What is expected
Every line below that holds "else" must be copied.

(Stored items)
┌────────

/-- The failing checks of a command are those whose condition holds. -/
theorem mem_failingChecks : e ∈ s.failingChecks i ↔ s.FailsCheck i e := by
  cases i with
  | kexp | ecbe => cases e <;> simp [State.failingChecks, mem_keyErrors, State.FailsCheck]
  | encb | decb => cases e <;> simp [State.failingChecks, mem_blockErrors, State.FailsCheck]
  | ecbd =>
    cases e <;> simp [State.failingChecks, mem_keyErrors, mem_ciphertextErrors, State.FailsCheck]
  | cfbe =>
    cases e <;> simp [State.failingChecks, mem_keyErrors, mem_ivLengthErrors, State.FailsCheck]
  | cfbd =>
    cases e <;> simp [State.failingChecks, mem_keyErrors, mem_ivLengthErrors, mem_missingIvErrors,
      State.FailsCheck]

/-! ### The first failing check -/

/-- After the key length a row has at most one failing check: MissingIV and InvalidIVLength exclude each
other. -/
theorem failingChecks_eq (s : State) (i : Instr) : ∃ rest : List ErrorKind,
    rest.length ≤ 1 ∧ .invalidKeyLength ∉ rest ∧
    (s.failingChecks i = rest ∨ s.failingChecks i = .invalidKeyLength :: rest) := by
  have hkey (rest : List ErrorKind) : s.keyErrors ++ rest = rest ∨
      s.keyErrors ++ rest = .invalidKeyLength :: rest := by
    unfold State.keyErrors
    split
    · exact .inl rfl
    · exact .inr rfl
  cases i with
  | kexp | ecbe => exact ⟨[], by simp, by simp, by simpa [State.failingChecks] using hkey []⟩
  | encb | decb =>
    refine ⟨s.blockErrors, ?_, by simp [mem_blockErrors], .inl rfl⟩
    unfold State.blockErrors
    split <;> simp
  | ecbd =>
    refine ⟨s.ciphertextErrors, ?_, by simp [mem_ciphertextErrors], hkey _⟩
    unfold State.ciphertextErrors
    split <;> simp
  | cfbe =>
    refine ⟨s.ivLengthErrors, ?_, by simp [mem_ivLengthErrors], hkey _⟩
    unfold State.ivLengthErrors
    split <;> simp
  | cfbd =>
    refine ⟨s.missingIvErrors ++ s.ivLengthErrors, ?_,
      by simp [mem_missingIvErrors, mem_ivLengthErrors],
      by simpa only [State.failingChecks, List.append_assoc] using hkey _⟩
    cases hp : s.ivPresent with
    | false => simp [missingIvErrors_of_absent hp, ivLengthErrors_of_absent hp]
    | true =>
      rw [missingIvErrors_of_present hp, List.nil_append]
      unfold State.ivLengthErrors
      split <;> simp

/-- A bad key length is the first failing check whenever the command checks it (R207). -/
theorem head?_failingChecks_eq_key :
    (s.failingChecks i).head? = some .invalidKeyLength ↔ s.FailsCheck i .invalidKeyLength := by
  obtain ⟨rest, -, hrest, hc | hc⟩ := failingChecks_eq s i
  · rw [← mem_failingChecks, hc]
    exact ⟨List.mem_of_mem_head?, fun h => absurd h hrest⟩
  · simp [← mem_failingChecks, hc]

/-- Every other check is the first to fail when it fails and the key length is good (R207). -/
theorem head?_failingChecks_eq_other (he : e ≠ .invalidKeyLength) :
    (s.failingChecks i).head? = some e ↔ ¬ s.FailsCheck i .invalidKeyLength ∧ s.FailsCheck i e := by
  obtain ⟨rest, hlen, hrest, hc | hc⟩ := failingChecks_eq s i
  · simp only [← mem_failingChecks, hc, hrest, not_false_eq_true, true_and]
    match rest, hlen with
    | [], _ => simp
    | [a], _ => simp [eq_comm]
  · simp [← mem_failingChecks, hc, he.symm]

/-! ### The code a command reports -/

theorem errorCode_injective : Function.Injective errorCode := by
  intro a b h
  cases a <;> cases b <;> simp [errorCode] at h ⊢

/-- The code of a kind other than InvalidPadding is left by a length check, and by nothing else. -/
theorem exec_errcode_iff (h : exec i s = .next t) (he : e ≠ .invalidPadding) :
    t.errcode = errorCode e ↔ s.lengthError i = some e := by
  obtain ⟨-, ⟨e', he', rfl⟩ | ⟨hnone, rfl⟩⟩ := exec_outcome h
  · rw [raiseError_errcode, he', Option.some_inj]
    exact errorCode_injective.eq_iff
  · rw [hnone]
    refine ⟨fun hc => ?_, nofun⟩
    obtain ⟨-, hw⟩ := commandWork_error s (i := i) (hc ▸ errorCode_ne_zero e)
    rw [hw, raiseError_errcode] at hc
    exact absurd (errorCode_injective hc).symm he

/-- A command with a failing length check raises one of them. -/
theorem exec_of_failsCheck (h : exec i s = .next t) (hfail : s.FailsCheck i e) :
    ∃ e', s.FailsCheck i e' ∧ t = s.beginCommand.raiseError i e' := by
  obtain ⟨-, ⟨e', he', rfl⟩ | ⟨hnone, -⟩⟩ := exec_outcome h
  · exact ⟨e', mem_failingChecks.1 (lengthError_mem he'), rfl⟩
  · have hmem := mem_failingChecks.2 hfail
    rw [lengthError_eq_none.1 hnone] at hmem
    cases hmem

/-- InvalidPadding is reported by ECBD when no length check fails. -/
theorem exec_errcode_five (h : exec i s = .next t) (h5 : t.errcode = 0x05) :
    i = .ecbd ∧ ∀ e, ¬ s.FailsCheck i e := by
  refine ⟨?_, fun e hfail => ?_⟩
  · rcases exec_error_cases h (h5 ▸ errorCode_ne_zero .invalidPadding) with ⟨e, he, rfl⟩ | ⟨hi, -⟩
    · exact absurd ((raiseError_errcode _ _ _).symm.trans h5) (errorCode_lengthError_ne_five he)
    · exact hi
  · obtain ⟨e', hfail', rfl⟩ := exec_of_failsCheck h hfail
    obtain rfl : e' = .invalidPadding :=
      errorCode_injective ((raiseError_errcode _ _ _).symm.trans h5)
    exact hfail'

/-- Error entry writes `ERRCODE`, the result with its length and `DONE`, and nothing else but the working
registers (R208). -/
theorem raiseError_eq (s : State) (i : Instr) (e : ErrorKind) :
    ∃ (r : List Byte) (x : BitVec 32) (w : Work) (n : Nat), s.beginCommand.raiseError i e =
      { s with errcode := errorCode e, dout := r, doutLen := x, done := true, work := w,
               free := n } := by
  cases i <;> exact ⟨_, _, _, _, rfl⟩

end checks

/-- Settles O48: under `fixed` the reported error is the first failing check, under `any` it is one of
them, and the lemmas above say when a check fails and when it is the first. -/
theorem orderOfChecks : Obligations.OrderOfChecks := by
  intro i s t h key block length noIv iv
  have hsome : (key ∨ block ∨ length ∨ noIv ∨ iv) → ∃ e, s.FailsCheck i e := by
    rintro (hf | hf | hf | hf | hf)
    exacts [⟨.invalidKeyLength, hf⟩, ⟨.invalidBlockLength, hf⟩, ⟨.invalidCiphertextLength, hf⟩,
      ⟨.missingIV, hf⟩, ⟨.invalidIVLength, hf⟩]
  have hblock : block → ¬ key := by
    rintro ⟨rfl | rfl, -⟩ ⟨hi, -⟩ <;> exact absurd hi (by decide)
  refine ⟨fun ho => ?_, fun _ hfail => ?_, fun h5 => ?_, fun hfail => ?_⟩
  · have hother {e : ErrorKind} (hp : e ≠ .invalidPadding) (hk : e ≠ .invalidKeyLength) :
        t.errcode = errorCode e ↔ ¬ key ∧ s.FailsCheck i e := by
      rw [exec_errcode_iff h hp, lengthError_fixed ho]
      exact head?_failingChecks_eq_other hk
    refine ⟨?_, hother (e := .invalidIVLength) nofun nofun, ?_,
      hother (e := .invalidCiphertextLength) nofun nofun, hother (e := .missingIV) nofun nofun⟩
    · refine (exec_errcode_iff (e := .invalidKeyLength) h nofun).trans ?_
      rw [lengthError_fixed ho]
      exact head?_failingChecks_eq_key
    · exact (hother (e := .invalidBlockLength) nofun nofun).trans (and_iff_right_of_imp hblock)
  · obtain ⟨_, he⟩ := hsome hfail
    obtain ⟨e', hfail', rfl⟩ := exec_of_failsCheck h he
    rw [raiseError_errcode]
    cases e' with
    | invalidKeyLength => exact .inl ⟨rfl, hfail'⟩
    | invalidIVLength => exact .inr (.inl ⟨rfl, hfail'⟩)
    | invalidBlockLength => exact .inr (.inr (.inl ⟨rfl, hfail'⟩))
    | invalidCiphertextLength => exact .inr (.inr (.inr (.inl ⟨rfl, hfail'⟩)))
    | invalidPadding => exact hfail'.elim
    | missingIV => exact .inr (.inr (.inr (.inr ⟨rfl, hfail'⟩)))
  · obtain ⟨hi, hnone⟩ := exec_errcode_five h h5
    exact ⟨hi, hnone .invalidKeyLength, hnone .invalidCiphertextLength⟩
  · obtain ⟨_, he⟩ := hsome hfail
    obtain ⟨e', -, rfl⟩ := exec_of_failsCheck h he
    exact ⟨_, raiseError_eq s i e'⟩

end Sys2Proof.Machine
end

section
/-! PROOFS. The host's accesses (10_state.md R36 to R39, 20_memory.md R51 to R56): the bytes of the length
registers, a read after a write, and the accesses that are ignored or refused. -/

namespace Sys2Proof.Machine

/-! ### The bytes of a length register (R38, R39) -/

section lenByte

variable (x y : BitVec 32)

theorem toNat_lenByte (k : Nat) : (lenByte x k).toNat = x.toNat / 256 ^ k % 256 := by
  have hpow : 2 ^ (8 * k) = 256 ^ k := Nat.pow_mul 2 8 k
  rw [lenByte, BitVec.toNat_setWidth, BitVec.toNat_ushiftRight, Nat.shiftRight_eq_div_pow, hpow]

└────────

Output of the task
/-- The code of a kind other than InvalidPadding is left by a length check, and by nothing else. -/
/-- Error entry writes `ERRCODE`, the result with its length and `DONE`, and nothing else but the working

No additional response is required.